#### [EXERCISE GOAL]
Starting with the line that contains "def decodeStore (w", set down each line through the end of the entries below, exactly and with nothing added.

#### [Stored data entries]
-- ==== Sys2Proof/Decode.lean ====
section
/-! DEFINITION. Decoding of 32-bit words (R92 to R113), of packets (R41) and of command entries (R381, R382), and the encoder. -/

namespace Sys2Proof

/- Lean's code generator numbers at most 245 constructors that carry data; `Instr` has one for each of the 394 rows of
the table, so what builds an `Instr` is marked noncomputable. The kernel evaluates all of it. -/
noncomputable section

/-- Why a word is not an instruction (R94). -/
inductive Reject where
  /-- The all-zero word: cause 0x02. -/
  | allZero
  /-- Bits [1:0] are not 0b11: cause 0x01. -/
  | notThirtyTwoBit
  /-- Bits [4:2] are 0b111, a longer length encoding: cause 0x01. -/
  | longerLength
  /-- A major opcode that R93 does not list: cause 0x01. -/
  | unlistedOpcode
  /-- A selector value that no table assigns: cause 0x01. -/
  | unassigned
  /-- A field that the encoding gives as a constant holds something else: cause 0x01. -/
  | fieldNotConstant
  deriving DecidableEq, Repr

/-- What decoding a word gives: an instruction, or the reason why it is none. -/
inductive Decoded where
  | instr (i : Instr)
  | reject (r : Reject)
  deriving DecidableEq, Repr

/-- Major opcode 0x37 (R93, R113). -/
def decodeLui (w : BitVec 32) : Decoded :=
  .instr (.lui (w.extractLsb' 7 5) (w.extractLsb' 12 20))

/-- Major opcode 0x17 (R93, R113). -/
def decodeAuipc (w : BitVec 32) : Decoded :=
  .instr (.auipc (w.extractLsb' 7 5) (w.extractLsb' 12 20))

/-- Major opcode 0x6F (R93, R113). -/
def decodeJal (w : BitVec 32) : Decoded :=
  .instr (.jal (w.extractLsb' 7 5) (w.extractLsb' 31 1 ++ w.extractLsb' 12 8 ++ w.extractLsb' 20 1 ++ w.extractLsb' 21 10))

/-- Major opcode 0x67 (R93, R113). -/
def decodeJalr (w : BitVec 32) : Decoded :=
  if w.extractLsb' 12 3 == 0#3 then .instr (.jalr (w.extractLsb' 7 5) (w.extractLsb' 15 5) (w.extractLsb' 20 12)) else .reject .fieldNotConstant

/-- Major opcode 0x63 (R93, R113). -/
def decodeBranch (w : BitVec 32) : Decoded :=
  match (w.extractLsb' 12 3).toNat with
  | 0 => .instr (.beq (w.extractLsb' 15 5) (w.extractLsb' 20 5) (w.extractLsb' 31 1 ++ w.extractLsb' 7 1 ++ w.extractLsb' 25 6 ++ w.extractLsb' 8 4))
  | 1 => .instr (.bne (w.extractLsb' 15 5) (w.extractLsb' 20 5) (w.extractLsb' 31 1 ++ w.extractLsb' 7 1 ++ w.extractLsb' 25 6 ++ w.extractLsb' 8 4))
  | 4 => .instr (.blt (w.extractLsb' 15 5) (w.extractLsb' 20 5) (w.extractLsb' 31 1 ++ w.extractLsb' 7 1 ++ w.extractLsb' 25 6 ++ w.extractLsb' 8 4))
  | 5 => .instr (.bge (w.extractLsb' 15 5) (w.extractLsb' 20 5) (w.extractLsb' 31 1 ++ w.extractLsb' 7 1 ++ w.extractLsb' 25 6 ++ w.extractLsb' 8 4))
  | 6 => .instr (.bltu (w.extractLsb' 15 5) (w.extractLsb' 20 5) (w.extractLsb' 31 1 ++ w.extractLsb' 7 1 ++ w.extractLsb' 25 6 ++ w.extractLsb' 8 4))
  | 7 => .instr (.bgeu (w.extractLsb' 15 5) (w.extractLsb' 20 5) (w.extractLsb' 31 1 ++ w.extractLsb' 7 1 ++ w.extractLsb' 25 6 ++ w.extractLsb' 8 4))
  | _ => .reject .unassigned

/-- Major opcode 0x03 (R93, R113). -/
def decodeLoad (w : BitVec 32) : Decoded :=
  match (w.extractLsb' 12 3).toNat with
  | 0 => .instr (.lb (w.extractLsb' 7 5) (w.extractLsb' 15 5) (w.extractLsb' 20 12))
  | 1 => .instr (.lh (w.extractLsb' 7 5) (w.extractLsb' 15 5) (w.extractLsb' 20 12))
  | 2 => .instr (.lw (w.extractLsb' 7 5) (w.extractLsb' 15 5) (w.extractLsb' 20 12))
  | 3 => .instr (.ld (w.extractLsb' 7 5) (w.extractLsb' 15 5) (w.extractLsb' 20 12))
  | 4 => .instr (.lbu (w.extractLsb' 7 5) (w.extractLsb' 15 5) (w.extractLsb' 20 12))
  | 5 => .instr (.lhu (w.extractLsb' 7 5) (w.extractLsb' 15 5) (w.extractLsb' 20 12))
  | 6 => .instr (.lwu (w.extractLsb' 7 5) (w.extractLsb' 15 5) (w.extractLsb' 20 12))
  | _ => .reject .unassigned

/-- Major opcode 0x23 (R93, R113). -/
def decodeStore (w : BitVec 32) : Decoded :=
  match (w.extractLsb' 12 3).toNat with
  | 0 => .instr (.sb (w.extractLsb' 15 5) (w.extractLsb' 20 5) (w.extractLsb' 25 7 ++ w.extractLsb' 7 5))
  | 1 => .instr (.sh (w.extractLsb' 15 5) (w.extractLsb' 20 5) (w.extractLsb' 25 7 ++ w.extractLsb' 7 5))
  | 2 => .instr (.sw (w.extractLsb' 15 5) (w.extractLsb' 20 5) (w.extractLsb' 25 7 ++ w.extractLsb' 7 5))
  | 3 => .instr (.sd (w.extractLsb' 15 5) (w.extractLsb' 20 5) (w.extractLsb' 25 7 ++ w.extractLsb' 7 5))
  | _ => .reject .unassigned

#### [RESPONSE BOX]
def decodeStore (w : BitVec 32) : Decoded :=
  match (w.extractLsb' 12 3).toNat with
  | 0 => .instr (.sb (w.extractLsb' 15 5) (w.extractLsb' 20 5) (w.extractLsb' 25 7 ++ w.extractLsb' 7 5))
  | 1 => .instr (.sh (w.extractLsb' 15 5) (w.extractLsb' 20 5) (w.extractLsb' 25 7 ++ w.extractLsb' 7 5))
  | 2 => .instr (.sw (w.extractLsb' 15 5) (w.extractLsb' 20 5) (w.extractLsb' 25 7 ++ w.extractLsb' 7 5))
  | 3 => .instr (.sd (w.extractLsb' 15 5) (w.extractLsb' 20 5) (w.extractLsb' 25 7 ++ w.extractLsb' 7 5))
  | _ => .reject .unassigned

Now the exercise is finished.